Extracted material
-- Opening Marker --

-- ==== Sys2Proof/Machine/Logical.lean ====
section
/-! DEFINITION. Logical instructions and move wide (spec/42_logical_move.md). -/

namespace Sys2Proof.Machine

/-- The logical datapath: `f` on the operands, the second inverted or not (R200). -/
def logical (n : Nat) (f : BitVec n → BitVec n → BitVec n) (op1 op2 : BitVec n) (invert : Bool) : BitVec n :=
  f op1 (if invert then ~~~op2 else op2)

/-- ANDS and BICS: the result to Rd in zero-register mode, and the flags of the result (R200). -/
def State.wrRzLogicalFlags (s : State) {n : Nat} (rd : RegNum) (r : BitVec n) : State :=
  (s.wrRz rd r).setFlags (logicalFlags n r)

/-- The operation of a logical immediate, on the immediate its fields stand for; a pattern
DecodeBitMasks rejects is unallocated (R116, R201). -/
def logicalImmediate (i : Instr) (s : State) (n : Nat) (nBit : Bool) (imms immr : BitVec 6)
    (k : BitVec n → Result) : Result :=
  match decodeBitMasks n nBit imms immr with
  | some imm => k imm
  | none => s.raise (.unallocated · (encode i))

/-! ## Shifted register (R202 to R209) -/

/-- AND (shifted register) (R202). -/
def execAndShiftedRegister (sf : Bool) (shift : ShiftType) (rm : RegNum) (imm6 : BitVec 6) (rn rd : RegNum)
    (s : State) : Result :=
  whenWellFormed (.andShiftedRegister sf shift rm imm6 rn rd) s <|
    .next (s.wrRz rd (logical (width sf) (· &&& ·) (s.rz (width sf) rn) (s.shiftedOperand (width sf) rm shift imm6) false))

/-- BIC (shifted register) (R203). -/
def execBicShiftedRegister (sf : Bool) (shift : ShiftType) (rm : RegNum) (imm6 : BitVec 6) (rn rd : RegNum)
    (s : State) : Result :=
  whenWellFormed (.bicShiftedRegister sf shift rm imm6 rn rd) s <|
    .next (s.wrRz rd (logical (width sf) (· &&& ·) (s.rz (width sf) rn) (s.shiftedOperand (width sf) rm shift imm6) true))

/-- ORR (shifted register) (R204). -/
def execOrrShiftedRegister (sf : Bool) (shift : ShiftType) (rm : RegNum) (imm6 : BitVec 6) (rn rd : RegNum)
    (s : State) : Result :=
  whenWellFormed (.orrShiftedRegister sf shift rm imm6 rn rd) s <|
    .next (s.wrRz rd (logical (width sf) (· ||| ·) (s.rz (width sf) rn) (s.shiftedOperand (width sf) rm shift imm6) false))

/-- ORN (shifted register) (R205). -/
def execOrnShiftedRegister (sf : Bool) (shift : ShiftType) (rm : RegNum) (imm6 : BitVec 6) (rn rd : RegNum)
    (s : State) : Result :=
  whenWellFormed (.ornShiftedRegister sf shift rm imm6 rn rd) s <|
    .next (s.wrRz rd (logical (width sf) (· ||| ·) (s.rz (width sf) rn) (s.shiftedOperand (width sf) rm shift imm6) true))

/-- EOR (shifted register) (R206). -/
def execEorShiftedRegister (sf : Bool) (shift : ShiftType) (rm : RegNum) (imm6 : BitVec 6) (rn rd : RegNum)
    (s : State) : Result :=
  whenWellFormed (.eorShiftedRegister sf shift rm imm6 rn rd) s <|
    .next (s.wrRz rd (logical (width sf) (· ^^^ ·) (s.rz (width sf) rn) (s.shiftedOperand (width sf) rm shift imm6) false))

/-- EON (shifted register) (R207). -/
def execEonShiftedRegister (sf : Bool) (shift : ShiftType) (rm : RegNum) (imm6 : BitVec 6) (rn rd : RegNum)
    (s : State) : Result :=
  whenWellFormed (.eonShiftedRegister sf shift rm imm6 rn rd) s <|
    .next (s.wrRz rd (logical (width sf) (· ^^^ ·) (s.rz (width sf) rn) (s.shiftedOperand (width sf) rm shift imm6) true))

/-- ANDS (shifted register) (R208). -/
def execAndsShiftedRegister (sf : Bool) (shift : ShiftType) (rm : RegNum) (imm6 : BitVec 6) (rn rd : RegNum)
    (s : State) : Result :=
  whenWellFormed (.andsShiftedRegister sf shift rm imm6 rn rd) s <|
    .next (s.wrRzLogicalFlags rd (logical (width sf) (· &&& ·) (s.rz (width sf) rn) (s.shiftedOperand (width sf) rm shift imm6) false))

/-- BICS (shifted register) (R209). -/
def execBicsShiftedRegister (sf : Bool) (shift : ShiftType) (rm : RegNum) (imm6 : BitVec 6) (rn rd : RegNum)
    (s : State) : Result :=
  whenWellFormed (.bicsShiftedRegister sf shift rm imm6 rn rd) s <|
    .next (s.wrRzLogicalFlags rd (logical (width sf) (· &&& ·) (s.rz (width sf) rn) (s.shiftedOperand (width sf) rm shift imm6) true))

/-! ## Immediate (R210 to R213) -/

/-- AND (immediate) (R210). -/
def execAndImmediate (sf nBit : Bool) (immr imms : BitVec 6) (rn rd : RegNum) (s : State) : Result :=
  logicalImmediate (.andImmediate sf nBit immr imms rn rd) s (width sf) nBit imms immr fun imm =>
    .next (s.wrRsp rd (logical (width sf) (· &&& ·) (s.rz (width sf) rn) imm false))

/-- ORR (immediate) (R211). -/
def execOrrImmediate (sf nBit : Bool) (immr imms : BitVec 6) (rn rd : RegNum) (s : State) : Result :=
  logicalImmediate (.orrImmediate sf nBit immr imms rn rd) s (width sf) nBit imms immr fun imm =>
    .next (s.wrRsp rd (logical (width sf) (· ||| ·) (s.rz (width sf) rn) imm false))

/-- EOR (immediate) (R212). -/
def execEorImmediate (sf nBit : Bool) (immr imms : BitVec 6) (rn rd : RegNum) (s : State) : Result :=
  logicalImmediate (.eorImmediate sf nBit immr imms rn rd) s (width sf) nBit imms immr fun imm =>
    .next (s.wrRsp rd (logical (width sf) (· ^^^ ·) (s.rz (width sf) rn) imm false))

/-- ANDS (immediate) (R213). -/
def execAndsImmediate (sf nBit : Bool) (immr imms : BitVec 6) (rn rd : RegNum) (s : State) : Result :=
  logicalImmediate (.andsImmediate sf nBit immr imms rn rd) s (width sf) nBit imms immr fun imm =>
    .next (s.wrRzLogicalFlags rd (logical (width sf) (· &&& ·) (s.rz (width sf) rn) imm false))

/-! ## Move wide (R214 to R216) -/

/-- MOVN (R214). -/
def execMovn (sf : Bool) (hw : BitVec 2) (imm16 : BitVec 16) (rd : RegNum) (s : State) : Result :=
  whenWellFormed (.movn sf hw imm16 rd) s <|
    .next (s.wrRz rd (~~~moveWideImmediate (width sf) hw imm16))

/-- MOVZ (R215). -/
def execMovz (sf : Bool) (hw : BitVec 2) (imm16 : BitVec 16) (rd : RegNum) (s : State) : Result :=
  whenWellFormed (.movz sf hw imm16 rd) s <|
    .next (s.wrRz rd (moveWideImmediate (width sf) hw imm16))

/-- MOVK (R216). -/
def execMovk (sf : Bool) (hw : BitVec 2) (imm16 : BitVec 16) (rd : RegNum) (s : State) : Result :=
  whenWellFormed (.movk sf hw imm16 rd) s <|
    .next (s.wrRz rd ((s.rz (width sf) rd &&& ~~~moveWideImmediate (width sf) hw 0xFFFF#16) |||
      moveWideImmediate (width sf) hw imm16))

end Sys2Proof.Machine
end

-- Closing Marker --

Work to complete
Within the listing above, locate the line containing "f op1 (if invert then ~~~op2 else op2)" and the line containing "register) (R205). -/". Reproduce those two lines and all lines between them exactly, with nothing added.

Answer
  f op1 (if invert then ~~~op2 else op2)

/-- ANDS and BICS: the result to Rd in zero-register mode, and the flags of the result (R200). -/
def State.wrRzLogicalFlags (s : State) {n : Nat} (rd : RegNum) (r : BitVec n) : State :=
  (s.wrRz rd r).setFlags (logicalFlags n r)

/-- The operation of a logical immediate, on the immediate its fields stand for; a pattern
DecodeBitMasks rejects is unallocated (R116, R201). -/
def logicalImmediate (i : Instr) (s : State) (n : Nat) (nBit : Bool) (imms immr : BitVec 6)
    (k : BitVec n → Result) : Result :=
  match decodeBitMasks n nBit imms immr with
  | some imm => k imm
  | none => s.raise (.unallocated · (encode i))

/-! ## Shifted register (R202 to R209) -/

/-- AND (shifted register) (R202). -/
def execAndShiftedRegister (sf : Bool) (shift : ShiftType) (rm : RegNum) (imm6 : BitVec 6) (rn rd : RegNum)
    (s : State) : Result :=
  whenWellFormed (.andShiftedRegister sf shift rm imm6 rn rd) s <|
    .next (s.wrRz rd (logical (width sf) (· &&& ·) (s.rz (width sf) rn) (s.shiftedOperand (width sf) rm shift imm6) false))

/-- BIC (shifted register) (R203). -/
def execBicShiftedRegister (sf : Bool) (shift : ShiftType) (rm : RegNum) (imm6 : BitVec 6) (rn rd : RegNum)
    (s : State) : Result :=
  whenWellFormed (.bicShiftedRegister sf shift rm imm6 rn rd) s <|
    .next (s.wrRz rd (logical (width sf) (· &&& ·) (s.rz (width sf) rn) (s.shiftedOperand (width sf) rm shift imm6) true))

/-- ORR (shifted register) (R204). -/
def execOrrShiftedRegister (sf : Bool) (shift : ShiftType) (rm : RegNum) (imm6 : BitVec 6) (rn rd : RegNum)
    (s : State) : Result :=
  whenWellFormed (.orrShiftedRegister sf shift rm imm6 rn rd) s <|
    .next (s.wrRz rd (logical (width sf) (· ||| ·) (s.rz (width sf) rn) (s.shiftedOperand (width sf) rm shift imm6) false))

/-- ORN (shifted register) (R205). -/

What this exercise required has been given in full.